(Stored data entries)
theorem witness_NamedDataEvents :
    (∃ (s : State) (t : TsEnt), s.ndEnt 0 0 0x40 = none ∧ s.tileAt 0 0 0x40 = some t ∧ t.st = .held)
    ∧ (∃ s : State, s.ndEnt 0 0 0x40 = none ∧ s.tileAt 0 0 0x40 = none)
    ∧ hopOf 0 0x40 (.rendezvous 0) = none
    ∧ (∃ d, hopOf 0 0x40 (.rendezvous 5) = some (.dir d))
    ∧ (∃ n : W64, 0 = lookupStop (0 / 128) n ∧ State.reset.resolveName (0 / 128) 0 n = none)
    ∧ (∃ (s : State) (r : PitRec), (s.ndRecs 0 0 0x40).find? (fun r => decide (r.deadline * 576 ≤ s.ns9)) = some r
      ∧ s.ndEarlier 0 64 = false)
    ∧ (∃ s : State, s.ndEarlier 0 (3 + inputPort (.dir .east)) = false ∧ s.ndEarlier 0 2 = false ∧ s.ndEarlier 0 1 = false)
    ∧ (∃ (s : State) (e : PitEnt), s.ndEnt 0 0 0x40 = some e ∧ e.fwd = none ∧ s.ndEarlier 0 3 = false)
    ∧ (∃ (s : State) (t : TsEnt), s.tileAt 0 0 0x40 = some t ∧ t.st = .filling
      ∧ (((s.modTile 0 0 0x40 fun t => { t with st := .held }).placed t.origin 0x40 0).ndEnt 0 0 0x40) = none)
    ∧ (∃ (s : State) (t : TsEnt) (e : Nat), s.tileAt 0 0 0x40 = some t ∧ t.st = .held ∧ t.ret = .until e ∧ e ≤ s.ns9)
    ∧ (∃ (s : State) (t : TsEnt), s.tileAt 0 0 0x40 = some t ∧ t.st = .draining ∧ t.readers = 0)
    ∧ (∃ (s m n : State) (d : Deposit) (q : Nat × Nat) (k code : Nat), s.net.deposits.find? (·.id == 1) = some d ∧ d.landing = none ∧ d.fslot = none
      ∧ (∃ r ∈ (s.cl d.stop).chuck, r.owner = 1) ∧ s.depositTry d true = .done m q ∧ s.depositTry d false = .done n (k, code)
      ∧ n.engLanding 1 = false)
    ∧ ∃ (s : State) (d : Deposit) (k code : Nat), s.net.deposits.find? (·.id == 1) = some d ∧ d.landing = some (k, code) ∧ s.engLanding 1 = false :=
  ⟨⟨withTile (tile .held (.count 3)), _, rfl, rfl, rfl⟩, ⟨State.reset, rfl, rfl⟩, by decide +kernel, ⟨.east, by decide +kernel⟩,
   ⟨0, by decide +kernel, rfl⟩,
   ⟨withNet ⟨[⟨0, 0, 0x40, .endp (endPath true), 0⟩], [], [], [], []⟩, _, by rfl, by decide +kernel⟩,
   ⟨State.reset, by decide +kernel, by decide +kernel, by decide +kernel⟩,
   ⟨withNet ⟨[], [⟨0, 0, 0x40, none, .lookup, 1, 9⟩], [], [], []⟩, _, rfl, rfl, by decide +kernel⟩,
   ⟨withTile (tile .filling (.count 3)), _, rfl, rfl, by rfl⟩, ⟨withTile (tile .held (.until 0)), _, _, rfl, rfl, rfl, by decide⟩,
   ⟨withTile (tile .draining (.count 0)), _, rfl, rfl, rfl⟩,
   ⟨{ withNet ⟨[], [], [], [deposit], []⟩ with cls := [(0, { Cluster.reset with chuck := [⟨1, .spad, 0, 0, 0x100, 16, true⟩] })] }, _, _, _, _, _, _,
    rfl, rfl, rfl, ⟨_, .head _, rfl⟩, by rfl, by rfl, by rfl⟩,
   ⟨withNet ⟨[], [], [], [{ deposit with landing := some (16, 0) }], []⟩, _, _, _, rfl, rfl, by decide +kernel⟩⟩

/-- A launch record of one group of one thread with a scratchpad unit. -/
def record : BitVec 512 := (1 <<< 448) ||| (0x101 <<< 160)
def qrec (r : BitVec 512) : QRec := ⟨r, [], [], 0, false⟩
def queueState (q : Queue) : State := { probe at8 with dies := [(0, { Die.reset with queues := [(0, q)] })], clk := 1 }
/-- Queue 0 enabled for host stores, with room for four records. -/
def openQ : Queue := { Queue.reset with qw := [0xC000000000000004, 0, 0, 0, 0, 0, 0] }
def window (r : BitVec 512) : Submission := ⟨0, .window, .inr r, some []⟩
def withGroup (g : Group) : State := { probe at8 with grp := [(0, g)] }

def biased (b : Bias) (fl : List Flip) : State := withCoh { Coh.reset with bias := [(1, b)], flips := fl }
/-- A machine of which every home has found an agent DEAD. -/
def deadTo (a : Nat) : State :=
  let d := { Die.reset with agents := [(a, 2)] }
  { State.reset with dies := [(0, d), (1, d), (2, d), (3, d)] }

theorem witness_BiasAndHostEvents :
    (∃ s : State, s.biasOf 1 = .host) ∧ (∃ s : State, s.biasOf 1 = .device)
    ∧ (∃ (s : State) (f : Flip), s.flipOf 1 true = some f ∧ ∀ y ∈ pageLines 1, (s.dirEnt y).sharers = [] ∧ s.lineAwaits y = false)
    ∧ (∃ (s : State) (f : Flip), s.flipOf 1 true = some f ∧ ∃ y ∈ pageLines 1, s.canProbe y = true)
    ∧ (∃ (s : State) (f : Flip), s.flipOf 1 false = some f ∧ ∀ w ∈ s.coh.awaits, w.agent ≠ hostAgent ∨ w.line / 64 ≠ 1)
    ∧ (∃ s : State, s.hostDead (hdm 0x1000) = true)
    ∧ (∃ s : State, s.hostDead (hdm 0x1000) = false ∧ s.parkedAt (hdm 0x1000 / 4096) = false ∧ s.pageHeld (hdm 0x1000 / 4096) = false)
    ∧ (∃ s : State, s.hostDead (hdm 0x1000) = false ∧ s.pageHeld (hdm 0x1000 / 4096) = true)
    ∧ (∃ s : State, s.hostDead (hdm 0x1000) = false ∧ s.parkedAt (hdm 0x1000 / 4096) = true)
    ∧ (∃ s n m : State, s.hostDead (hdm 0x1000) = false ∧ s.parkedAt (hdm 0x1000 / 4096) = false ∧ s.biasOf (hdm 0x1000 / 4096) ≠ .recalling
      ∧ s.serveHostRead 0 (hdm 0x1000) false = .done n ∧ s.serveHostWrite 0 (hdm 0x1000) 5 1 = .done m)
    ∧ (∃ s : State, s.hostDead (hdm 0x1000) = false ∧ s.parkedAt (hdm 0x1000 / 4096) = false ∧ s.biasOf (hdm 0x1000 / 4096) ≠ .recalling
      ∧ s.serveHostRead 0 (hdm 0x1000) false = .wait ∧ s.serveHostWrite 0 (hdm 0x1000) 5 1 = .wait)
    ∧ (∃ s : State, ∀ w ∈ s.coh.awaits, w.agent ≠ hostAgent ∨ w.line ≠ hdm 0x1000 / 64)
    ∧ (∃ (s : State) (w : Await) (m : BitVec 64), s.coh.awaits.find? (fun w => w.agent == hostAgent && w.line == hdm 0x1000 / 64) = some w
      ∧ s.hostDead (hdm 0x1000) = false ∧ w.stamp ≠ 1 ∧ tget (s.answered hostAgent (hdm 0x1000 / 64)).coh.filter (hdm 0x1000 / 64 / 64) = some m
      ∧ m &&& ~~~((1 : BitVec 64) <<< (hdm 0x1000 / 64 % 64)) ≠ 0) :=
  ⟨⟨biased .host [], rfl⟩, ⟨State.reset, rfl⟩, ⟨biased .flushing [⟨1, true, none⟩], _, rfl, by decide +kernel⟩,
   ⟨let s := biased .flushing [⟨1, true, none⟩]; { s with coh := { s.coh with dir := [(32, ⟨[129], 3, 0⟩)] } }, _, rfl, 32, by decide +kernel, by decide +kernel⟩,
   ⟨biased .recalling [⟨1, false, none⟩], _, rfl, by decide +kernel⟩, ⟨deadTo hostAgent, by decide +kernel⟩,
   ⟨State.reset, by decide +kernel, by decide +kernel, by decide +kernel⟩,
   ⟨biased .flushing [⟨1, true, none⟩], by decide +kernel, by decide +kernel⟩,
   ⟨withCoh { Coh.reset with parked := [(1, .hostRead 0 0x1000 false)] }, by decide +kernel, by decide +kernel⟩,
   ⟨State.reset, _, _, by decide +kernel, rfl, by decide +kernel, by rfl, by rfl⟩,
   ⟨biased .flushing [], by decide +kernel, by decide +kernel, by decide +kernel, by rfl, by rfl⟩, ⟨State.reset, by decide +kernel⟩,
   ⟨withCoh { Coh.reset with awaits := [⟨0, hostAgent, 64, 0, 0, 0⟩], filter := [(1, 3)] }, _, _, rfl, by decide +kernel, by decide +kernel, by rfl, by decide +kernel⟩⟩

/-! ### Witnesses: observation, power, messages, links, resets -/

theorem witness_ObservationEvents :
    (∃ (s : State) (c : Nat), s.traceStop 0 = some c)
    ∧ (∃ s : State, (s.grid 0).dbg.frozen = true ∧ (s.grid 0).dbg.cause = 1 ∧ (s.grid 0).dbg.since = s.clk)
    ∧ (∃ s : State, s.plat.frozen = false ∧ (s.grid 5).dbg.frozen = false)
    ∧ (∃ s : State, s.samples.find? (fun x => x.1 == 0 && x.2.1 == 2) = none) ∧ ∃ (s : State) (l : List (Nat × Nat × Nat)), s.samples = (0, 2, 7) :: l :=
  ⟨⟨{ State.reset with cls := [(0, { Cluster.reset with trace := [⟨0, 0, 0, 0, 0, 0, 0⟩] })] }, 0, by decide +kernel⟩,
   ⟨State.reset.freeze 0 1 none, by decide +kernel, by decide +kernel, by decide +kernel⟩, ⟨State.reset, rfl, rfl⟩, ⟨State.reset, rfl⟩,
   ⟨{ State.reset with samples := [(0, 2, 7)] }, [], rfl⟩⟩

def powered (p : ClPower) (t : Nat) : State :=
  { State.reset with time := t, cls := [(0, { Cluster.reset with power := p })] }

/-- Cluster 0 is about to be gated, with one trace record left. -/
def draining (t : Nat) (due : Option Nat) : State :=
  { State.reset with time := t, cls := [(0, { Cluster.reset with power := .retention, trace := [⟨0, 0, 0, 0, 0, 0, 0⟩], drainBy := due })] }
/-- A sensor at a temperature, with a clamp. -/
def sensed (deg thrm t : Nat) : State := { State.reset with time := t, plat := { Plat.reset with sensors := [(0, deg)], thrm := thrm } }

theorem witness_PowerAndErrorEvents :
    (∃ s : State, (s.cl 0).power = .on ∧ s.clusterIdle 0 = true ∧ (s.cl 0).since + 900000 ≤ s.ns9)
    ∧ (∃ s : State, (s.cl 0).power = .retention ∧ s.clusterIdle 0 = true ∧ (s.cl 0).since + 90000000 ≤ s.ns9 ∧ (s.cl 0).trace = [])
    ∧ (∃ s : State, (s.cl 0).power = .retention ∧ s.clusterIdle 0 = true ∧ (s.cl 0).since + 90000000 ≤ s.ns9
      ∧ ∃ t, (s.cl 0).drainBy = some t ∧ t ≤ s.ns9)
    ∧ (∃ s : State, (s.cl 0).power = .retention ∧ s.clusterIdle 0 = true ∧ (s.cl 0).since + 90000000 ≤ s.ns9 ∧ (s.cl 0).trace ≠ []
      ∧ (s.cl 0).drainBy = none)
    ∧ (∃ s : State, (s.cl 0).power ≠ .on)
    ∧ (∃ s : State, (∃ x ∈ s.plat.sensors, 95 < x.2) ∧ s.plat.thrm < 4 ∧ s.plat.thermAt + 9000000 ≤ s.ns9)
    ∧ (∃ s : State, (∀ x ∈ s.plat.sensors, x.2 < 90) ∧ s.plat.sensors ≠ [] ∧ 0 < s.plat.thrm ∧ s.plat.thermAt + 90000000 ≤ s.ns9)
    ∧ (∃ s : State, ∃ x ∈ s.plat.sensors, 90 ≤ x.2) ∧ ∃ s : State, ∃ x ∈ s.plat.sensors, 105 < x.2 :=
  ⟨⟨powered .on 180000, by decide +kernel⟩, ⟨powered .retention 18000000, by decide +kernel⟩,
   ⟨draining 18000000 (some 9), by decide +kernel, by decide +kernel, by decide +kernel, 9, rfl, by decide +kernel⟩,
   ⟨draining 18000000 none, by decide +kernel⟩, ⟨powered .gated 0, by decide +kernel⟩,
   ⟨sensed 96 0 18000000, ⟨_, .head _, by decide⟩, by decide, by decide +kernel⟩, ⟨sensed 89 2 18000000, by decide, by decide, by decide, by decide +kernel⟩,
   ⟨sensed 90 0 0, _, .head _, by decide⟩, ⟨sensed 106 0 0, _, .head _, by decide⟩⟩

/-- How a request is served: done, made to wait, or made to wait for what it starts. -/
def kind (r : Served) : Nat := match r with | .done _ => 0 | .wait => 1 | .act _ => 2
theorem done_of {r : Served} (h : kind r = 0) : ∃ n, r = .done n := by
  cases r with
  | done n => exact ⟨n, rfl⟩
  | wait => cases h
  | act n => cases h
theorem wait_of {r : Served} (h : kind r = 1) : r = .wait := by
  cases r with
  | done n => cases h
  | wait => rfl
  | act n => cases h
theorem act_of {r : Served} (h : kind r = 2) : ∃ n, r = .act n := by
  cases r with
  | done n => cases h
  | wait => cases h
  | act n => exact ⟨n, rfl⟩

/-- A message of module 3 about the line at 0x1000. -/
def msg : Msg := ⟨0, 3, 0, 0, 0, 0x1000, [0x40, 0, 0, 0, 0, 0, 0, 0]⟩
/-- Page 1 is held exclusively by die 3 of module 5. -/
def exclusive (holder : Nat) : State := withCoh { Coh.reset with pages := [(1, ⟨.excl, [holder], false, 4, none, []⟩)] }

theorem witness_HomeMessages :
    (∃ s : State, s.parkedAt (msgLa msg / 4096) = true)
    ∧ (∃ s : State, s.parkedAt (msgLa msg / 4096) = false ∧ (∃ n, s.serveRd 0 msg = .done n) ∧ (∃ n, s.serveWr 0 { msg with cls := 0x03 } = .done n)
      ∧ (∃ n, s.serveAtom 0 { msg with cls := 0x04 } = .done n) ∧ (∃ n, s.servePgs 0 { msg with cls := 0x05 } = .done n)
      ∧ ∃ n, s.servePgx 0 { msg with cls := 0x06 } = .done n)
    ∧ (∃ s : State, s.parkedAt (msgLa msg / 4096) = false ∧ s.serveRd 0 msg = .wait ∧ s.serveWr 0 { msg with cls := 0x03 } = .wait
      ∧ s.serveAtom 0 { msg with cls := 0x04 } = .wait ∧ s.servePgs 0 { msg with cls := 0x05 } = .wait
      ∧ s.servePgx 0 { msg with cls := 0x06 } = .wait)
    ∧ (∃ s : State, s.parkedAt (msgLa msg / 4096) = false ∧ (∃ n, s.serveRd 0 msg = .act n) ∧ (∃ n, s.serveWr 0 { msg with cls := 0x03 } = .act n)
      ∧ (∃ n, s.serveAtom 0 { msg with cls := 0x04 } = .act n) ∧ (∃ n, s.servePgs 0 { msg with cls := 0x05 } = .act n)
      ∧ ∃ n, s.servePgx 0 { msg with cls := 0x06 } = .act n)
    ∧ (∃ s : State, (s.pageProbe (msg.tag.toNat % 4) (msgPage msg) (msg.aux.setWidth 8)).2 = false)
    ∧ (∃ s : State, s.awaiting (dieAgent msg.src.toNat (msg.tag.toNat % 4)) (msgLa msg / 4096) = false)
    ∧ (∃ (s : State) (e : PageEnt), (s.die (homeDie (msgLa msg))).agent (dieAgent msg.src.toNat (msg.tag.toNat % 4)) ≠ 2
      ∧ s.awaiting (dieAgent msg.src.toNat (msg.tag.toNat % 4)) (msgLa msg / 4096) = true
      ∧ tget (s.answered (dieAgent msg.src.toNat (msg.tag.toNat % 4)) (msgLa msg / 4096)).coh.pages (msgLa msg / 4096) = some e
      ∧ e.st = .excl ∧ e.holders = [4 * msg.src.toNat + msg.tag.toNat % 4])
    ∧ (∃ s : State, s.poisoned (msgLa msg / 128) = true)
    ∧ (∃ s : State, (s.die (homeDie (msgLa msg))).agent (dieAgent msg.src.toNat (msg.tag.toNat % 4)) ≠ 2 ∧ msgLa msg < 2 ^ 40
      ∧ s.poisoned (msgLa msg / 128) = false) ∧ (msg.aux.getLsbD 15 = false ∧ ({ msg with aux := 0x8000 } : Msg).aux.getLsbD 15 = true) :=
  ⟨⟨withCoh { Coh.reset with parked := [(1, .hostRead 0 0x1000 false)] }, by decide +kernel⟩,
   ⟨State.reset, by decide +kernel, done_of (by decide +kernel), done_of (by decide +kernel), done_of (by decide +kernel), done_of (by decide +kernel),
    done_of (by decide +kernel)⟩,
   ⟨biased .flushing [], by decide +kernel, wait_of (by decide +kernel), wait_of (by decide +kernel), wait_of (by decide +kernel),
    wait_of (by decide +kernel), wait_of (by decide +kernel)⟩,
   ⟨exclusive 23, by decide +kernel, act_of (by decide +kernel), act_of (by decide +kernel), act_of (by decide +kernel), act_of (by decide +kernel),
    act_of (by decide +kernel)⟩,
   ⟨State.reset, by decide +kernel⟩, ⟨State.reset, by decide +kernel⟩,
   ⟨withCoh { Coh.reset with awaits := [⟨0, 1036, 1, 4, 0, 0⟩], pages := [(1, ⟨.excl, [12], false, 4, none, []⟩)] }, _, by decide +kernel,
    by decide +kernel, by rfl, rfl, by decide⟩,
   ⟨withCoh { Coh.reset with poisonLines := [32] }, by decide +kernel⟩, ⟨State.reset, by decide +kernel⟩, by decide⟩

def requesting (w : ReqWho) : State :=
  { probe at8 with coh := { Coh.reset with reqs := [⟨1, 0, 0, w, 0x1000, 0, none⟩] }, cls := [(0, { Cluster.reset with copyQ := [offer] })] }
/-- Handler entry 0 permits launches in queue 0 and handlers, of one thread at address space 0. -/
def entry0 (l : List Queue) : State :=
  { State.reset with dies := [(0, { Die.reset with handlers := [(0, (1 <<< 111) ||| (3 <<< 107) ||| (1 <<< 128) ||| (0x101 <<< 160))]
                                                   queues := l.map fun q => (0, q) })] }
def invoking (aux : BitVec 16) : Msg := ⟨0, 3, 0x08, 0, aux, 0, [0, 0]⟩
def messaged (n : Nat) : State :=
  { entry0 [] with thr := [(0, { thread (blk at8) with msgs := List.replicate n ⟨0, 0, 0, 0⟩ })] }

» Exercise description
Copy out only the lines of the records above from the one with "def openQ : Queue" through the one with "0x1000) = true)", exactly as they stand, both included.

» Output
def openQ : Queue := { Queue.reset with qw := [0xC000000000000004, 0, 0, 0, 0, 0, 0] }
def window (r : BitVec 512) : Submission := ⟨0, .window, .inr r, some []⟩
def withGroup (g : Group) : State := { probe at8 with grp := [(0, g)] }

def biased (b : Bias) (fl : List Flip) : State := withCoh { Coh.reset with bias := [(1, b)], flips := fl }
/-- A machine of which every home has found an agent DEAD. -/
def deadTo (a : Nat) : State :=
  let d := { Die.reset with agents := [(a, 2)] }
  { State.reset with dies := [(0, d), (1, d), (2, d), (3, d)] }

theorem witness_BiasAndHostEvents :
    (∃ s : State, s.biasOf 1 = .host) ∧ (∃ s : State, s.biasOf 1 = .device)
    ∧ (∃ (s : State) (f : Flip), s.flipOf 1 true = some f ∧ ∀ y ∈ pageLines 1, (s.dirEnt y).sharers = [] ∧ s.lineAwaits y = false)
    ∧ (∃ (s : State) (f : Flip), s.flipOf 1 true = some f ∧ ∃ y ∈ pageLines 1, s.canProbe y = true)
    ∧ (∃ (s : State) (f : Flip), s.flipOf 1 false = some f ∧ ∀ w ∈ s.coh.awaits, w.agent ≠ hostAgent ∨ w.line / 64 ≠ 1)
    ∧ (∃ s : State, s.hostDead (hdm 0x1000) = true)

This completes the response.